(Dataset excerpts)
-----

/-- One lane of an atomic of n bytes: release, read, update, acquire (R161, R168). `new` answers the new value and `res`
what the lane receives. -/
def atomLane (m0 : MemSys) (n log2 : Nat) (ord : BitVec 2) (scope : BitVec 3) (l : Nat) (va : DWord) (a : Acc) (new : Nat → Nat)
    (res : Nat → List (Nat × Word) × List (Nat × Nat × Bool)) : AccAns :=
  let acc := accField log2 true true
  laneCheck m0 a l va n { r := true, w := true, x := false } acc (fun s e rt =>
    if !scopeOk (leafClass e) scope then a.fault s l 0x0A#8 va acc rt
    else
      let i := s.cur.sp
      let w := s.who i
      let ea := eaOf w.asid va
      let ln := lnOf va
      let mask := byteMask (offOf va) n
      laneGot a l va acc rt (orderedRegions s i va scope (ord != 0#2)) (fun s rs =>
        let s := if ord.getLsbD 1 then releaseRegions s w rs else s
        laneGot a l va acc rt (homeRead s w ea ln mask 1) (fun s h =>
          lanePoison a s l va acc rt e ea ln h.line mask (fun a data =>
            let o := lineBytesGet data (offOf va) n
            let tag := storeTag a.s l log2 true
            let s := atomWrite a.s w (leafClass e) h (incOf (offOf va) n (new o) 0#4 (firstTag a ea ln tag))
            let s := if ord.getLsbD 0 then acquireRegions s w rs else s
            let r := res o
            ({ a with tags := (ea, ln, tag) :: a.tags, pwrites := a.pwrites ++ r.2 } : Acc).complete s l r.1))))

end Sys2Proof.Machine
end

-----

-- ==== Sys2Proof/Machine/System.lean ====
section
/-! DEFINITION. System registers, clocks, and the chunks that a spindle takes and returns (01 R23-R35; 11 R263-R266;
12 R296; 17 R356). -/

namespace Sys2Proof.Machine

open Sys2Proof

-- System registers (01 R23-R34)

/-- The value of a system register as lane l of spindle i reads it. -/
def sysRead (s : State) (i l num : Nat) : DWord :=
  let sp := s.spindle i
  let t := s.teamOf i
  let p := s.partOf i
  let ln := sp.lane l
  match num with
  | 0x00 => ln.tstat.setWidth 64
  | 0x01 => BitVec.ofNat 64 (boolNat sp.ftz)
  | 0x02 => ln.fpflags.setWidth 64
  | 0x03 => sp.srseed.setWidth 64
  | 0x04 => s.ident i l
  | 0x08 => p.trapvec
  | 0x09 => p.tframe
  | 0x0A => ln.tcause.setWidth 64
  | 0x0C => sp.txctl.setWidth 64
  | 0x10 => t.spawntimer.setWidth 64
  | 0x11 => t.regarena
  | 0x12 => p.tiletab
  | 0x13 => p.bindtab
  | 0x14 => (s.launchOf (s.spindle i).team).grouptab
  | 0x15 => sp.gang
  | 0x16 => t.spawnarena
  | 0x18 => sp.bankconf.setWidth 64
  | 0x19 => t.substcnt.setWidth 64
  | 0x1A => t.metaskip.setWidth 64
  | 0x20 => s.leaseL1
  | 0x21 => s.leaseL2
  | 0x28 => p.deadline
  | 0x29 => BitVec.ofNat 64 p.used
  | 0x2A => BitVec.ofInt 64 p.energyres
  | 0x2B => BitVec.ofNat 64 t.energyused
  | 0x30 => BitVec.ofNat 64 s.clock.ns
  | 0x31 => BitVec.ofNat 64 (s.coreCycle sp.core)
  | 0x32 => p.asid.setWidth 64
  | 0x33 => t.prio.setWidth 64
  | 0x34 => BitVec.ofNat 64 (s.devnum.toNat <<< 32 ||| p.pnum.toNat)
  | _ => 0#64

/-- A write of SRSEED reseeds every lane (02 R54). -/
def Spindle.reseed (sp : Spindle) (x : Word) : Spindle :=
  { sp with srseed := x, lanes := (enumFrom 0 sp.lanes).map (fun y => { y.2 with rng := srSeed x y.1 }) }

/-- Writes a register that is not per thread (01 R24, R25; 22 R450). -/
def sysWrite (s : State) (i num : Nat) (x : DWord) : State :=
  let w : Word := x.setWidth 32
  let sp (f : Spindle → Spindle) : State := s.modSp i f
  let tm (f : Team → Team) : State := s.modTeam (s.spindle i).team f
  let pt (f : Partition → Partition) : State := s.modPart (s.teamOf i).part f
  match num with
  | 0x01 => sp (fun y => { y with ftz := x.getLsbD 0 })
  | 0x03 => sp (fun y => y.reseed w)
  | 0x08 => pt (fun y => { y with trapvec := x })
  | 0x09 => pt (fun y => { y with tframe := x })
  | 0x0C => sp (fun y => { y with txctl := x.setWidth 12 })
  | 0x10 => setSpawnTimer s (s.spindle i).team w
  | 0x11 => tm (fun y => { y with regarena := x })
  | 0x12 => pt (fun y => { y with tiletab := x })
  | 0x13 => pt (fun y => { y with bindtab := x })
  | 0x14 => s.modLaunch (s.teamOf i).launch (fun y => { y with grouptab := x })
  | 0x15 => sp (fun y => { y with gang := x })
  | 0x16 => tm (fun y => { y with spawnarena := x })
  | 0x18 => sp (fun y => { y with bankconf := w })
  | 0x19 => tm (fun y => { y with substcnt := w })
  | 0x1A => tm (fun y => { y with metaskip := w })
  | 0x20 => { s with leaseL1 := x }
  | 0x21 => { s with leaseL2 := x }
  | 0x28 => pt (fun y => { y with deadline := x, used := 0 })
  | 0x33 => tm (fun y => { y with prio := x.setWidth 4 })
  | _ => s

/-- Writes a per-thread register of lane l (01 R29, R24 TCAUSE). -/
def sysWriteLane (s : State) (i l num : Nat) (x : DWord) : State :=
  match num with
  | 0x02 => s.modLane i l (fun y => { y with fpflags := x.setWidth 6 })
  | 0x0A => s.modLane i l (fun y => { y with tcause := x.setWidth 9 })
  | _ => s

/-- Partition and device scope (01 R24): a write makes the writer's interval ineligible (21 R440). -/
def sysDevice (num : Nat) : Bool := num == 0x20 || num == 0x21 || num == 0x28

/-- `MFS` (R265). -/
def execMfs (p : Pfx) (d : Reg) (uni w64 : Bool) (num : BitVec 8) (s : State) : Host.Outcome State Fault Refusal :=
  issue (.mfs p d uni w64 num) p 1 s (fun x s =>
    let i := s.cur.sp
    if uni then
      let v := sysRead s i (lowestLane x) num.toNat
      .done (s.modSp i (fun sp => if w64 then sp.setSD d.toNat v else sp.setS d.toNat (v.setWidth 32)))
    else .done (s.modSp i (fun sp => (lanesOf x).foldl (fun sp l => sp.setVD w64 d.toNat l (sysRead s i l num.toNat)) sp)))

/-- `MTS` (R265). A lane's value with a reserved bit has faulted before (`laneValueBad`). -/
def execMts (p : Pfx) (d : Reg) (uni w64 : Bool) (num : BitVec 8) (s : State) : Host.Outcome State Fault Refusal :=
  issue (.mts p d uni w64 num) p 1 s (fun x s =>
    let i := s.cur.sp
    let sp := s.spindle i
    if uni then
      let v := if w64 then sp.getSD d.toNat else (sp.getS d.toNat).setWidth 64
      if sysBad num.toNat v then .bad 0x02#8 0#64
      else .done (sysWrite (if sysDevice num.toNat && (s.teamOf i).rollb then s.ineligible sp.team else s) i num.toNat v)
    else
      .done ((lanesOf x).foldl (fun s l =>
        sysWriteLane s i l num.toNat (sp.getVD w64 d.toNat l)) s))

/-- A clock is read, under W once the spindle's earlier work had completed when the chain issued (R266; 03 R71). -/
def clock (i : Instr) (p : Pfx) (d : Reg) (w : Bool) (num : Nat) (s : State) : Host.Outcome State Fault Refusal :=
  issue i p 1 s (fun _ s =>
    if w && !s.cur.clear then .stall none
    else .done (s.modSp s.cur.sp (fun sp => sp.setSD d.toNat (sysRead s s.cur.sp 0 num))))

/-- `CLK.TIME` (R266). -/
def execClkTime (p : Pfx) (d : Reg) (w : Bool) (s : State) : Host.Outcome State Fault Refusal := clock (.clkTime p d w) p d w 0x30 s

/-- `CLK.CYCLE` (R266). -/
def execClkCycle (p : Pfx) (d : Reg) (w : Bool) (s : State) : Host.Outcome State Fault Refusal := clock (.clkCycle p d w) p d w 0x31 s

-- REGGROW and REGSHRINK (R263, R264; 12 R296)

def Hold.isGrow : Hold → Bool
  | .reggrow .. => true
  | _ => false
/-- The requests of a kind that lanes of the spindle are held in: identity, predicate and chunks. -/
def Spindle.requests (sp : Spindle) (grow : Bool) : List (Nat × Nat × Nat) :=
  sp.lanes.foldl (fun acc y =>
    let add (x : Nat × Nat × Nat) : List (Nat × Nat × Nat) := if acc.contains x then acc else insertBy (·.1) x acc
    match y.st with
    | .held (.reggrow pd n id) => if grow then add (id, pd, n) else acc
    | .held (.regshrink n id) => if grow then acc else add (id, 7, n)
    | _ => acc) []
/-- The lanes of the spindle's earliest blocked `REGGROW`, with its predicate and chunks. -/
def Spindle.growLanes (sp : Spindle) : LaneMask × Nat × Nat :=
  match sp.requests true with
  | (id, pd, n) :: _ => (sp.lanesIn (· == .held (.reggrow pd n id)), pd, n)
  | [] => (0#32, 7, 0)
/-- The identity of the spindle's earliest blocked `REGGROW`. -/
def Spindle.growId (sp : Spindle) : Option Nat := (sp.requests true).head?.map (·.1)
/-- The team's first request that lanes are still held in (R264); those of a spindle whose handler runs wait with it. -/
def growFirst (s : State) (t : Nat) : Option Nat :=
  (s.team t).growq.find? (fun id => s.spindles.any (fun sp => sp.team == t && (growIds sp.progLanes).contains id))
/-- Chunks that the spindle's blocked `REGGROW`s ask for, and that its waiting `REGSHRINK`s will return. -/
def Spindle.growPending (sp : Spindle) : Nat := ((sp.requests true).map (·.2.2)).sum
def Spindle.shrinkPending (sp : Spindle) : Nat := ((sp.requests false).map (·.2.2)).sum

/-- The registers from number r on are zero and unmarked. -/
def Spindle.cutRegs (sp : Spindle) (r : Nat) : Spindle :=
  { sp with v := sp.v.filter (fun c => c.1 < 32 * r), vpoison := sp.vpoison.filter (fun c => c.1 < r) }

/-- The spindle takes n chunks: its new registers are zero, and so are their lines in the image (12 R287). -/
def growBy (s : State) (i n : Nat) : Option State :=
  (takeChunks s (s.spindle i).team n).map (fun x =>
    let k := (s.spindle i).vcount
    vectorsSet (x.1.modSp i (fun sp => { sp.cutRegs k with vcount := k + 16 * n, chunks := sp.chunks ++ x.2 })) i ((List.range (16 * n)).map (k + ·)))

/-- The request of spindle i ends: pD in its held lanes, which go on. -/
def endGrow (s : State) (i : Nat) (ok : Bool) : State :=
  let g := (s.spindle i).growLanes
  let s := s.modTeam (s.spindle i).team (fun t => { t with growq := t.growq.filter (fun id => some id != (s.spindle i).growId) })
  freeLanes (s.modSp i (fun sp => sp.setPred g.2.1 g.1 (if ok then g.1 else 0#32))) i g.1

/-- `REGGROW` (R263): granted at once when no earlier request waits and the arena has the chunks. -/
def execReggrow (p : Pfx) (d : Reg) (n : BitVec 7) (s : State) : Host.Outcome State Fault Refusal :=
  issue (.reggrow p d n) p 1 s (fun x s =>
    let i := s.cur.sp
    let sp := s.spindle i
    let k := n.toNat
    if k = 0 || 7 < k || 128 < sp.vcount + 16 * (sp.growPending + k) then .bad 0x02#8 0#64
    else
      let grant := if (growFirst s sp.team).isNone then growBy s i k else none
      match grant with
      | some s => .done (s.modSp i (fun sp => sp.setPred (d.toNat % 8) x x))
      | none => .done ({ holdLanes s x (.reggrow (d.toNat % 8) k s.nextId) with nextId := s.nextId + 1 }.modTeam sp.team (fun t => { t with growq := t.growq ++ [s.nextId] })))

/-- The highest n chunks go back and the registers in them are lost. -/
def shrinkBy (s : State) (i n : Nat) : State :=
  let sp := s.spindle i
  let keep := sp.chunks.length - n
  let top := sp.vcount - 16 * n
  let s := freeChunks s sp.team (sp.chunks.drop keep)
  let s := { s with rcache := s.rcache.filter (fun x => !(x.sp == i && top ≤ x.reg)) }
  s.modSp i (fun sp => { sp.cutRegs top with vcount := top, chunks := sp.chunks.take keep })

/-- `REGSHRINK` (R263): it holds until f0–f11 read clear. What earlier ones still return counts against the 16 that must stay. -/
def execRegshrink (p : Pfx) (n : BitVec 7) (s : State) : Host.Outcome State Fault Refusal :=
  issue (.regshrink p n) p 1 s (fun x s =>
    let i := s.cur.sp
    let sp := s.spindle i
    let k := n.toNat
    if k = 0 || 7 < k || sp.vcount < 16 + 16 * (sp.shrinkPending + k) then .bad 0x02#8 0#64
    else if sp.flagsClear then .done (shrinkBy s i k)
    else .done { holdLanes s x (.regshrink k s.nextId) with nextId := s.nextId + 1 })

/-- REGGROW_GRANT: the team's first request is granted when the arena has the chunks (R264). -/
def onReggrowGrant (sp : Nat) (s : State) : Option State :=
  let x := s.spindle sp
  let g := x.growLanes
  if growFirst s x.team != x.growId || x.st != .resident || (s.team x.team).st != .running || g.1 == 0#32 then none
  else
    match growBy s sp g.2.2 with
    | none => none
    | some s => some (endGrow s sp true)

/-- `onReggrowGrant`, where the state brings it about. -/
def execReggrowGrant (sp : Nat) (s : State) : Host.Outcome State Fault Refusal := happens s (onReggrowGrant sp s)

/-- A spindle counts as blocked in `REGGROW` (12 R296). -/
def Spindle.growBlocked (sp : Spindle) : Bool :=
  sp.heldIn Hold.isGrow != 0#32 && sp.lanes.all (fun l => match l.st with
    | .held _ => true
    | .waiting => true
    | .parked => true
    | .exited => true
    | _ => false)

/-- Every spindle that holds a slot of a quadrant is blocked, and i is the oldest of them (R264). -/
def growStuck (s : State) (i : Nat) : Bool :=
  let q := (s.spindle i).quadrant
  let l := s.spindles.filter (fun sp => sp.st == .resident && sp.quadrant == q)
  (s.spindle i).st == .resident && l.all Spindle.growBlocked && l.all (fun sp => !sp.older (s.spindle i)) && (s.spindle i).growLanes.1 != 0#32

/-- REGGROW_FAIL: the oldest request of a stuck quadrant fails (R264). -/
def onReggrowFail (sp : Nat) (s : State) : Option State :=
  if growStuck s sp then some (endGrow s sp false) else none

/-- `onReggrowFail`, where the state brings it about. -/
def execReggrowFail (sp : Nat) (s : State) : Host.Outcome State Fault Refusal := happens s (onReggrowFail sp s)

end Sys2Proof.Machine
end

-----

**TASK INSTRUCTIONS**
Output the lines of the records above exactly as they appear, from the line containing "let t := s.teamOf i" through the line containing "y with trapvec".

**RESPONSE**
  let t := s.teamOf i
  let p := s.partOf i
  let ln := sp.lane l
  match num with
  | 0x00 => ln.tstat.setWidth 64
  | 0x01 => BitVec.ofNat 64 (boolNat sp.ftz)
  | 0x02 => ln.fpflags.setWidth 64
  | 0x03 => sp.srseed.setWidth 64
  | 0x04 => s.ident i l
  | 0x08 => p.trapvec
  | 0x09 => p.tframe
  | 0x0A => ln.tcause.setWidth 64
  | 0x0C => sp.txctl.setWidth 64
  | 0x10 => t.spawntimer.setWidth 64
  | 0x11 => t.regarena
  | 0x12 => p.tiletab
  | 0x13 => p.bindtab
  | 0x14 => (s.launchOf (s.spindle i).team).grouptab
  | 0x15 => sp.gang
  | 0x16 => t.spawnarena
  | 0x18 => sp.bankconf.setWidth 64
  | 0x19 => t.substcnt.setWidth 64
  | 0x1A => t.metaskip.setWidth 64
  | 0x20 => s.leaseL1
  | 0x21 => s.leaseL2
  | 0x28 => p.deadline
  | 0x29 => BitVec.ofNat 64 p.used
  | 0x2A => BitVec.ofInt 64 p.energyres
  | 0x2B => BitVec.ofNat 64 t.energyused
  | 0x30 => BitVec.ofNat 64 s.clock.ns
  | 0x31 => BitVec.ofNat 64 (s.coreCycle sp.core)
  | 0x32 => p.asid.setWidth 64
  | 0x33 => t.prio.setWidth 64
  | 0x34 => BitVec.ofNat 64 (s.devnum.toNat <<< 32 ||| p.pnum.toNat)
  | _ => 0#64

/-- A write of SRSEED reseeds every lane (02 R54). -/
def Spindle.reseed (sp : Spindle) (x : Word) : Spindle :=
  { sp with srseed := x, lanes := (enumFrom 0 sp.lanes).map (fun y => { y.2 with rng := srSeed x y.1 }) }

/-- Writes a register that is not per thread (01 R24, R25; 22 R450). -/
def sysWrite (s : State) (i num : Nat) (x : DWord) : State :=
  let w : Word := x.setWidth 32
  let sp (f : Spindle → Spindle) : State := s.modSp i f
  let tm (f : Team → Team) : State := s.modTeam (s.spindle i).team f
  let pt (f : Partition → Partition) : State := s.modPart (s.teamOf i).part f
  match num with
  | 0x01 => sp (fun y => { y with ftz := x.getLsbD 0 })
  | 0x03 => sp (fun y => y.reseed w)
  | 0x08 => pt (fun y => { y with trapvec := x })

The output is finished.